Softmax Classifier (Animal Classification)

Softmax function

# 위와 동일
#Weight and bias setting
W = tfe.Variable(tf.random_normal([16, nb_classes]), name='weight')
b = tfe.Variable(tf.random_normal([nb_classes]), name='bias')
variables = [W, b]

# tf.nn.softmax computes softmax activations
def logit_fn(X):
    return tf.matmul(X, W) + b

def hypothesis(X):
    return tf.nn.softmax(logit_fn(X))

Softmax cross entropy (with logits)

logits = tf.matmul(X, W) + b
hypothesis = tf.nn.softmax(logits)

# 1) Cross entropy cost/loss
cost = tf.reduce_mean(-tf.reduce_sum(Y * tf.log(hypothesis), axis=1))

# 2) Cross entropy cost/loss
cost_i = tf.nn.softmax_cross_entropy_with_logits_v2(logits=logits, labels=Y_one_hot)
cost = tf.reduce_mean(cost_i)

Sample Dataset

# 동물에 대한 특징을 추출하여 어떤 동물인지 예측하는 데이터이다.
# Predicting animal type based on various features
# numpy 라이브러리를 활용하여 .csv 파일을 로드한다.
xy = np.loadtxt('data-04-zoo.csv', delimiter=',', dtype=np.float32)
x_data = xy[:, 0:-1]
y_data = xy[:, [-1]]

# 우리는 ont-hot 데이터를 원하지만, 이 데이터셋은 one-hot 되어있지 않다. 
# tf.one_hot으로 변환 필요
nb_classes = 7  # 0 ~ 6

Y_one_hot = tf.one_hot(list(y_data), nb_classes)  # one hot shape=(?, 1, 7)
Y_one_hot = tf.reshape(Y_one_hot, [-1, nb_classes])  # shape=(?, 7)

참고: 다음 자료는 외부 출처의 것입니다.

-- ==== Sys2Proof/Machine/TrowelCtl.lean ====
section
/-! DEFINITION. Trowel channels as software starts, resets, kills and wakes them, and the timers (R425 to R428, R436
to R445). -/

namespace Sys2Proof.Machine

def TwChan.init : TwChan where
  pc := 0
  openLoop := none
  moves := []
  signals := 0
  wait := none
  halting := false
  faulting := false

def twChan (s : State) (c : Nat) : TwChan := Sparse.get TwChan.init s.tw.chans c

def State.setTw (s : State) (c : Nat) (v : TwChan) : State :=
  { s with tw := { s.tw with chans := Sparse.set TwChan.init s.tw.chans c v } }

/-- STATE of a channel (R425): 0 IDLE, 1 ARMED, 2 RUNNING, 3 WAITING, 4 PARKED, 5 FAULTED, 6 KILLED. -/
def twState (s : State) (c : Nat) : Nat := s.rd F.TW_CH_STATUS.STATE c
def State.setTwState (s : State) (c v : Nat) : State := s.wr F.TW_CH_STATUS.STATE c v

/-- INFLIGHT shows the moves begun and not complete. -/
def syncInflight (s : State) (c : Nat) : State := s.wr F.TW_CH_STATUS.INFLIGHT c (twChan s c).moves.length

/-- What START and RESET clear and load (R426). -/
def twClear (s : State) (c : Nat) : State :=
  let s := s.setTw c { TwChan.init with pc := s.rd F.TW_CH_PC.PC c * 8 }
  let s := s.wr F.TW_CH_COUNT.REMAIN c (s.rd F.TW_CH_COUNT.RELOAD c)
  let s := (s.wr F.TW_CH_STATUS.LOOP_I c 0).wr F.TW_CH_STATUS.DB_PEND c 0
  syncInflight (s.wr F.TW_CH_STATUS.FAULT c 0) c

/-- Software's commands to channels 126 and 127 are discarded while twin operation is enabled (R428). -/
def twOwned (s : State) (c : Nat) : Bool := decide (126 ≤ c) && s.on F.TN_CTRL.EN 0

/-- START (R426). -/
def twStart (s : State) (c : Nat) : State :=
  if twOwned s c || twState s c != 0 then s
  else
    let s := twClear s c
    let src := s.rd F.TW_CH_CTRL.START_SRC c
    match s.rd F.TW_CH_CTRL.START_EV c with
    | 1 => (s.setTw c { (twChan s c) with wait := some (.timer src) }).setTwState c 1
    | 2 => (s.setTw c { (twChan s c) with wait := some (.signal src) }).setTwState c 1
    | _ => s.setTwState c 2

/-- RESET (R426). -/
def twReset (s : State) (c : Nat) : State :=
  if twOwned s c || !(twState s c == 0 || twState s c == 5 || twState s c == 6) then s
  else (twClear s c).setTwState c 0

/-! ### Undefined bytes -/

/-- The bytes of a MOVE's destination become undefined (R431, R443): free values stand there. -/
def loseBytes (s : State) (addr n : Nat) : State :=
  let space := addr / 2 ^ 56
  let off := addr % 2 ^ 56
  if space = 0 then
    let r := s.freshBytes n
    { r.2 with host := { r.2.host with mem := hostStore r.2.host.mem off r.1 } }
  else if 1 ≤ space ∧ space ≤ 3 then
    let r := s.freshBytes n
    { r.2 with hb := { r.2.hb with mem := stackStore r.2.hb.mem (space - 1) off r.1 } }
  else { s with tw := { s.tw with lost := s.tw.lost ++ [(addr, n)] } }

/-- KILL (R443): what the channel shows until RESET is undefined, FAULT too when the channel was stopping on one. -/
def twKill (s : State) (c : Nat) : State :=
  if twOwned s c then s
  else
    let s := (twChan s c).moves.foldl (fun s m => loseBytes s m.dst m.len) s
    let a := s.fresh
    let b := a.2.fresh
    let d := b.2.fresh
    let e := d.2.fresh
    let f := e.2.fresh
    let g := f.2.fresh
    let h := g.2.fresh
    let s := if (twChan s c).faulting then h.2.wr F.TW_CH_STATUS.FAULT c h.1.toNat else h.2
    let s := (s.wr F.TW_CH_COUNT.REMAIN c a.1.toNat).wr F.TW_CH_STATUS.LOOP_I c b.1.toNat
    let s := (s.wr F.TW_CH_STATUS.DB_PEND c d.1.toNat).wr F.TW_CH_STATUS.INFLIGHT c e.1.toNat
    (s.setTw c { TwChan.init with pc := (twChan s c).pc, signals := f.1.toNat + g.1.toNat * 2 ^ 64 }).setTwState c 6

/-- A doorbell RING (R441). -/
def twRing (s : State) (c : Nat) : State :=
  if twOwned s c then s
  else
    match twState s c with
    | 4 => s.setTwState c 2
    | 2 => s.wr F.TW_CH_STATUS.DB_PEND c 1
    | 3 => s.wr F.TW_CH_STATUS.DB_PEND c 1
    | _ => s

/-- A TW_DOORBELL write from a realm (R445): 1 RING, 2 START, 3 KILL. -/
def twDoorbell (s : State) (realm c op : Nat) : State :=
  if realm ≠ 0 ∧ s.rd F.TW_CH_CTRL.REALM c ≠ realm then refuse s
  else
    match op with
    | 1 => twRing s c
    | 2 => twStart s c
    | 3 => twKill s c
    | _ => s

/-- CMD and KILL of a TW_CH_CTRL write. -/
def twCommand (s : State) (c cmd : Nat) (kill : Bool) : State :=
  let s := match cmd with
    | 1 => twStart s c
    | 2 => twReset s c
    | _ => s
  if kill then twKill s c else s

/-- A waiting channel goes on, at the instruction after its WAIT. -/
def twProceed (s : State) (c : Nat) : State :=
  let ch := twChan s c
  (s.setTw c { ch with wait := none, pc := (ch.pc + 8) % 2 ^ 64 }).setTwState c 2

/-- An armed channel starts. -/
def twBegin (s : State) (c : Nat) : State := (s.setTw c { (twChan s c) with wait := none }).setTwState c 2

/-- SIGNAL from channel `src` to channel `c` (R436, R437). -/
def twSignalTo (s : State) (src c : Nat) : State :=
  let ch := twChan s c
  match twState s c with
  | 6 => s
  | 1 => if ch.wait = some (.signal src) then twBegin s c else s.setTw c { ch with signals := setBit ch.signals src true }
  | 3 => if ch.wait = some (.signal src) then twProceed s c else s.setTw c { ch with signals := setBit ch.signals src true }
  | _ => s.setTw c { ch with signals := setBit ch.signals src true }

/-! ### Timers (R438) -/

/-- The next tick of a timer comes PERIOD_US from now. -/
def restartTimer (s : State) (t : Nat) : State :=
  { s with tw := { s.tw with timers := Sparse.set 0 s.tw.timers t (s.clk.ns + s.rd F.TW_TIMER.PERIOD_US t * 1000) } }

/-- A timer has been written: EN set starts it, with TICKS 0, and a write restarts its phase. -/
def timerEffect (s : State) (t : Nat) (was : Bool) : State :=
  let s := if s.on F.TW_TIMER.EN t && !was then s.wr F.TW_TIMER.TICKS t 0 else s
  if s.on F.TW_TIMER.EN t then restartTimer s t else s

/-- A tick releases a channel that waits on the timer, and starts one armed on it. -/
def tickChannel (t : Nat) (s : State) (c : Nat) : State :=
  if (twChan s c).wait = some (.timer t) then
    match twState s c with
    | 1 => twBegin s c
    | 3 => twProceed s c
    | _ => s
  else s

/-- TIMER_TICK. An enabled timer ticks, and its next tick comes PERIOD_US after this one was due (R438). -/
def execTimerTick (timer : Nat) (s : State) : Host.Outcome State Fault Refusal :=
  if timer < 16 ∧ s.on F.TW_TIMER.EN timer = true ∧ diesOn s = true then
    let due := Sparse.get 0 s.tw.timers timer
    let s := reachTime s due
    let s := { s with tw := { s.tw with
      timers := Sparse.set 0 s.tw.timers timer (due + s.rd F.TW_TIMER.PERIOD_US timer * 1000) } }
    let s := s.wr F.TW_TIMER.TICKS timer (s.rd F.TW_TIMER.TICKS timer + 1)
    .next ((List.range 128).foldl (tickChannel timer) s)
  else .next s

end Sys2Proof.Machine
end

# 즉, y_data가 (N, 1) 형태의 정수 라벨(스칼라)이므로, tf.one_hot(indices, depth)를 통해 각 스칼라 라벨을 길이 depth의 벡터로 치환하게 된다.
# 이 스칼라 -> 벡터 변환 과정에서 축이 하나 더 생기게 되므로, (N, 1, nb_classes)가 된다.
# 원-핫은 (N, nb_classes)의 형태로 사용하므로, tf.one_hot의 결과와는 맞지 않다. 따라서 tf.reshape()로 필요한 형태를 맞춰주게 된다.
# 코드에서 tf.reshape(Y_one_hot, [-1, nb_classes])는 nb_classes 자리를 고정하고, 앞쪽의 축을 하나의 축으로 합치게 된다.
# 결과적으로 이 코드를 통해 (?, 7)의 형태를 가지게 된다.

Cost function

def cost_fn(X, Y):
    logits = logit_fn(X)
    cost_i = tf.nn.softmax_cross_entropy_with_logits_v2(logits=logits,
                                                        labels=Y)
    cost = tf.reduce_mean(cost_i)
    return cost

Gradiant function

def grad_fn(X, Y):
    with tf.GradientTape() as tape:
        loss = cost_fn(X, Y)
        grads = tape.gradient(loss, variables)
        return grads

def prediction(X, Y):
    pred = tf.argmax(hypothesis(X), 1)
    correct_prediction = tf.equal(pred, tf.argmax(Y, 1))
    accuracy = tf.reduce_mean(tf.cast(correct_prediction, tf.float32))

    return accuracy

Train & Result

def fit(X, Y, epochs=500, verbose=50):
    optimizer = tf.train.GradientDescentOptimizer(learning_rate=0.1)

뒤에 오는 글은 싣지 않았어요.